What needs to be done: Find all lines below containing the string "foldl" and return them.

[Saved entries]
/-- Does a matrix-role wave of the block run on the core? -/
def State.hasMatrixWave (s : State) (b core : Nat) : Bool :=
  (s.wavesOf b).any fun w => w.core = core && w.role = 2 && w.live ≠ 0

/-- MX.POP (R314): a row at once, or the path waits while the queue is empty, a switch point in strict mode (R311). -/
def execMxPop (o : OpsG) (s : State) : Host.Outcome State Fault Refusal :=
  guarded (.mxPop o) (fun c s =>
    let m := (s.core c.w.core).mx
    let d : RegName := .v o.d.toNat
    if !s.hasMatrixWave c.w.block c.w.core then .fault cMxParam c.act 0 else
    match m.pops with
    | (t, i) :: _ => .ok (((s.popRow c.w.core).acquire c.w).answerWith c d (c.lanes.map fun l => (l, m.rowOf t i l)))
    | [] => .ok (c.blocks s (s.addOp c (some 3) c.act 2 false (.pop c.w.core d) [d]))) s

/-! ### Freezing, draining and restoring (R309, R310, R316) -/

/-- A word that is legal only in handler mode. -/
def WCtx.inHandler (c : WCtx) (f : Res) : Res := if c.p.handler then f else .fault cMxParam c.act 0

/-- MX.FREEZE (R309, R316). -/
def execMxFreeze (o : OpsG) (s : State) : Host.Outcome State Fault Refusal :=
  guarded (.mxFreeze o) (fun c s => c.inHandler (.ok (s.modMx c.w.core fun m => { m with frozen := true }))) s

/-- MX.THAW (R316). -/
def execMxThaw (o : OpsG) (s : State) : Host.Outcome State Fault Refusal :=
  guarded (.mxThaw o) (fun c s => c.inHandler (.ok (s.modMx c.w.core fun m => { m with frozen := false }))) s

/-- An image's bytes (R310). -/
def imageLen : Nat := 135168

/-- Dword `i` of the tail, the form that only MX.RESTORE reads, of the engine state kept under a number: free, but the
first dwords of different numbers differ, as they must for a restore to find its drain (log entry 12, DESIGN CHOICE). -/
def tailWord (n i : Nat) : Word :=
  if i = 0 then Config.freeWord 1 (2 ^ 32) + BitVec.ofNat 64 n else Config.freeWord (2 * n + 1) (2 ^ 32 + i)

/-- The header's first three dwords. -/
def Matrix.header (m : Matrix) : List Word :=
  [BitVec.ofNat 64 (m.pops.length * 2 ^ 21 + m.ops.length * 2 ^ 16 + 1), BitVec.ofNat 64 m.accepted, BitVec.ofNat 64 m.completed]

/-- The image of a frozen engine, whose tail stands under number `n`. (Log entry 12, DESIGN CHOICE.) -/
def Matrix.image (m : Matrix) (n : Nat) : List Byte :=
  ((List.range 8).map (tileBytes m.acc)).flatten ++
    bytesOfDwords (m.header ++ List.replicate 5 0 ++ (List.range 504).map (tailWord n))

/-- The number under which an engine's state is kept: a second drain of the same state keeps its first number.
(Log entry 12, DESIGN CHOICE.) -/
def State.keepMx (s : State) (p : Nat) (m : Matrix) : Nat × State :=
  match (s.part p).imageMx.find? fun e => e.2 = m with
  | some e => (e.1, s)
  | none =>
    let n := (s.part p).imageMx.length
    (n, s.modPart p fun q => { q with imageMx := aset q.imageMx n m })

/-- The checks of an image's address (R209, R316), and the pages it covers. -/
def WCtx.image (c : WCtx) (s : State) (a : Word) (acc : Acc) (access : Nat) (f : List (Xlat × Nat) → Res) : Res :=
  if 2 ^ 52 < a.toNat + imageLen then .fault cAccessRights c.act a else
  let pages := (pageRuns a.toNat imageLen).map fun e => (e.1, e.2, s.translate c.w.part (BitVec.ofNat 64 e.1) acc)
  let refused (e : Nat × Nat × Except XErr Xlat) : Bool := match e.2.2 with
    | .ok x => regPage x
    | .error e => e = .rights
  if pages.any refused then .fault cAccessRights c.act a
  else if a.toNat % 4096 ≠ 0 then .fault cMisaligned c.act a
  else if s.locked c.w.core false a.toNat imageLen then .fault cRangeLock c.act a
  else match pages.find? isPageFault with
    | some e => c.parkAll s access (BitVec.ofNat 64 e.1)
    | none => f (pages.filterMap fun e => match e.2.2 with
      | .ok x => some (x, e.2.1)
      | .error _ => none)

/-- MX.DRAIN: freezes, and writes the image; its path waits until the die's ports have delivered an image to host or another
module's memory, so that it is performed at .dev before the word completes (R310, R316). (Log entry 9, DESIGN CHOICE.) -/
def execMxDrain (o : OpsG) (s : State) : Host.Outcome State Fault Refusal :=
  guarded (.mxDrain o) (fun c s => c.inHandler <|
    c.image s (c.s o.a) .store aWrite fun pages =>
      let m : Matrix := { (s.core c.w.core).mx with frozen := true }
      let (n, s1) := s.keepMx c.w.part m
      let s2 := s1.modMx c.w.core fun _ => m
      let s3 := pages.foldl (fun (s : State) e => s.touch c.w.part e.1 true) s2
      let s4 := s3.writeRuns ⟨c.w.die, c.w.part, c.w.grid⟩ (placesOf pages) (m.image n)
      .ok (if pages.any fun e => portMem e.1.pa then (s4.addOp c none c.act 0 false (.ports c.w.die) []).pathWaits c else s4)) s

/-- A header that MX.RESTORE refuses (R316). (Log entry 12, DESIGN CHOICE.) -/
def headerBad (d : List Word) : Bool :=
  bitsOf (dw d 0) 15 0 ≠ 1 || decide (16 < bitsOf (dw d 0) 20 16) || decide (512 < bitsOf (dw d 0) 30 21) ||
  bitsOf (dw d 0) 63 31 ≠ 0 || (List.range 5).any fun i => dw d (3 + i) ≠ 0

/-- The engine that an image restores: tiles and tickets from its bytes; operations and pop rows from the state kept
under the number whose tail the image holds, none when it holds no such tail (log entry 12, DESIGN CHOICE). -/
def State.imageOf (s : State) (p : Nat) (bs : List Byte) : Matrix :=
  let d := dwordsOf (bs.drop 131072)
  let tail := (d.drop 8).take 504
  let kept := ((s.part p).imageMx.find? fun e => (List.range 504).map (tailWord e.1) = tail).map Prod.snd
  let m := kept.getD Matrix.reset
  let words := (List.range 32768).map fun i => BitVec.ofNat 32 (ofBytes ((bs.drop (4 * i)).take 4))
  { m with acc := ssets [] 0 words, accepted := (dw d 1).toNat, completed := (dw d 2).toNat }

/-- MX.RESTORE: a frozen engine takes all its state from the image (R316). -/
def execMxRestore (o : OpsG) (s : State) : Host.Outcome State Fault Refusal :=
  guarded (.mxRestore o) (fun c s => c.inHandler <|
    c.image s (c.s o.a) .load aRead fun pages =>
      let old := (s.core c.w.core).mx
      if !old.frozen then .ok s else
      if pages.any fun e => s.poisoned (.glob e.1.pa) e.2 then .fault cScratchEcc c.act (c.s o.a) else
      let bs := s.readRuns c.w.die (placesOf pages)
      if headerBad ((dwordsOf (bs.drop 131072)).take 8) then .fault cMxParam c.act (c.s o.a) else
      let s1 := (pages.foldl (fun (s : State) e => s.touch c.w.part e.1 false) s).noteRefused c.w.part c.w.die (placesOf pages)
      .ok (s1.modMx c.w.core fun m => { s.imageOf c.w.part bs with owner := m.owner, frozen := true, parked := m.parked })) s

/-! ### Waiting and status (R317, R318) -/

/-- Wait until a ticket has completed; the wave keeps its block's issue (R311). -/
def WCtx.awaitTicket (c : WCtx) (s : State) (n : Nat) : Res :=
  if n ≤ (s.core c.w.core).mx.completed then .ok (s.acquire c.w)
  else .ok ((s.addOp c none c.act 2 false (.ticket c.w.core n) []).pathWaits c)

/-- MX.FENCE (R317). -/
def execMxFence (o : OpsG) (s : State) : Host.Outcome State Fault Refusal :=
  guarded (.mxFence o) (fun c s => c.awaitTicket s (s.core c.w.core).mx.accepted) s

/-- MX.WAIT (R317). -/
def execMxWait (o : OpsG) (s : State) : Host.Outcome State Fault Refusal :=
  guarded (.mxWait o) (fun c s =>
    if (s.core c.w.core).mx.accepted < (c.s o.a).toNat then .fault cMxParam c.act (c.s o.a)
    else c.awaitTicket s (c.s o.a).toNat) s

/-- The state field of MX.STAT: a parked engine reads 2, a frozen one 3 (R318, R420). (Log entry 16, DEDUCED.) -/
def Matrix.stateCode (m : Matrix) : Nat :=
  if m.parked.isSome then 2 else if m.frozen then 3 else match m.ops.head? with
  | none => 0
  | some o =>
    let waitsTile := o.step = 1 && m.holdsRow o.tile && (match o.kind with
      | .stacc _ _ => false
      | _ => true)
    if waitsTile || o.step = 2 || o.step = 3 then 2 else 1

/-- MX.STAT's word for selector 0. -/
def Matrix.statWord (m : Matrix) : Word :=
  let t := (m.ops.head?.map MxOp.tile).getD m.last
  BitVec.ofNat 64 (m.stateCode * 2 ^ 61 + m.ops.length * 2 ^ 56 + m.pops.length * 2 ^ 46 + t)

/-- MX.STAT (R318). -/
def execMxStat (o : OpsG) (s : State) : Host.Outcome State Fault Refusal :=
  guarded (.mxStat o) (fun c s =>
    let m := (s.core c.w.core).mx
    let x : Word := if o.b = 0 then m.statWord else if o.b = 1 then BitVec.ofNat 64 m.completed
      else if o.b = 2 then BitVec.ofNat 64 m.accepted else BitVec.ofNat 64 m.pops.length
    .ok (s.answerWith c (.s o.d.toNat) [(0, x)])) s

/-! ### The engine's events (R304, R306) -/

/-- An event of a core's engine. -/
def mxEvent (f : State → Nat → State) (s : State) : Host.Outcome State Fault Refusal :=
  event (fun a s => match a with
    | .core k => f s k
    | _ => s) s

/-- The granules that cover an operand (R306, step 3). -/
def MxOp.lockOf (o : MxOp) (k : Nat) (x : MxSide) (K : Nat) : Lock :=
  let lo := x.addr / 32 * 32
  ⟨o.cores.getD x.core 0, true, lo, (x.stop K + 31) / 32 * 32 - lo, mxOwner k⟩

/-- Step 3: both ranges enter their tables, and earlier admitted accesses are performed (R126, R306).
(Log entry 30, DEDUCED.) -/
def State.mxLockEntry (s : State) (k : Nat) : State := match s.mxHead k with
  | none => s
  | some o => match o.kind with
    | .mul d _ =>
      if o.step ≠ 3 || !(s.core k).mx.runs then s else
      let r := s.lockStep (mxOwner k) o.part [o.lockOf k (mxA d) (mxK d), o.lockOf k (mxB d) (mxK d)]
      if r.2 then r.1.mxStep k 4 else r.1
    | _ => s

/-- MATRIX_OPERATION_START: step 1 (R306). -/
def execMatrixOperationStart (s : State) : Host.Outcome State Fault Refusal := mxEvent State.mxStart s
/-- GATE_OBSERVE: step 2 (R306). -/
def execGateObserve (s : State) : Host.Outcome State Fault Refusal := mxEvent State.gateObserve s
/-- MATRIX_LOCK_ENTRY: step 3 (R306). -/
def execMatrixLockEntry (s : State) : Host.Outcome State Fault Refusal := mxEvent State.mxLockEntry s
/-- K_CHUNK: a chunk of step 4 (R64, R304). -/
def execKChunk (s : State) : Host.Outcome State Fault Refusal := mxEvent State.kChunk s
/-- MATRIX_COMPLETION: steps 5 to 7 (R306). -/
def execMatrixCompletion (s : State) : Host.Outcome State Fault Refusal := mxEvent (fun s k => s.mxComplete k 3) s

end Sys2Proof.Machine
end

Output:
      let s3 := pages.foldl (fun (s : State) e => s.touch c.w.part e.1 true) s2
      let s1 := (pages.foldl (fun (s : State) e => s.touch c.w.part e.1 false) s).noteRefused c.w.part c.w.die (placesOf pages)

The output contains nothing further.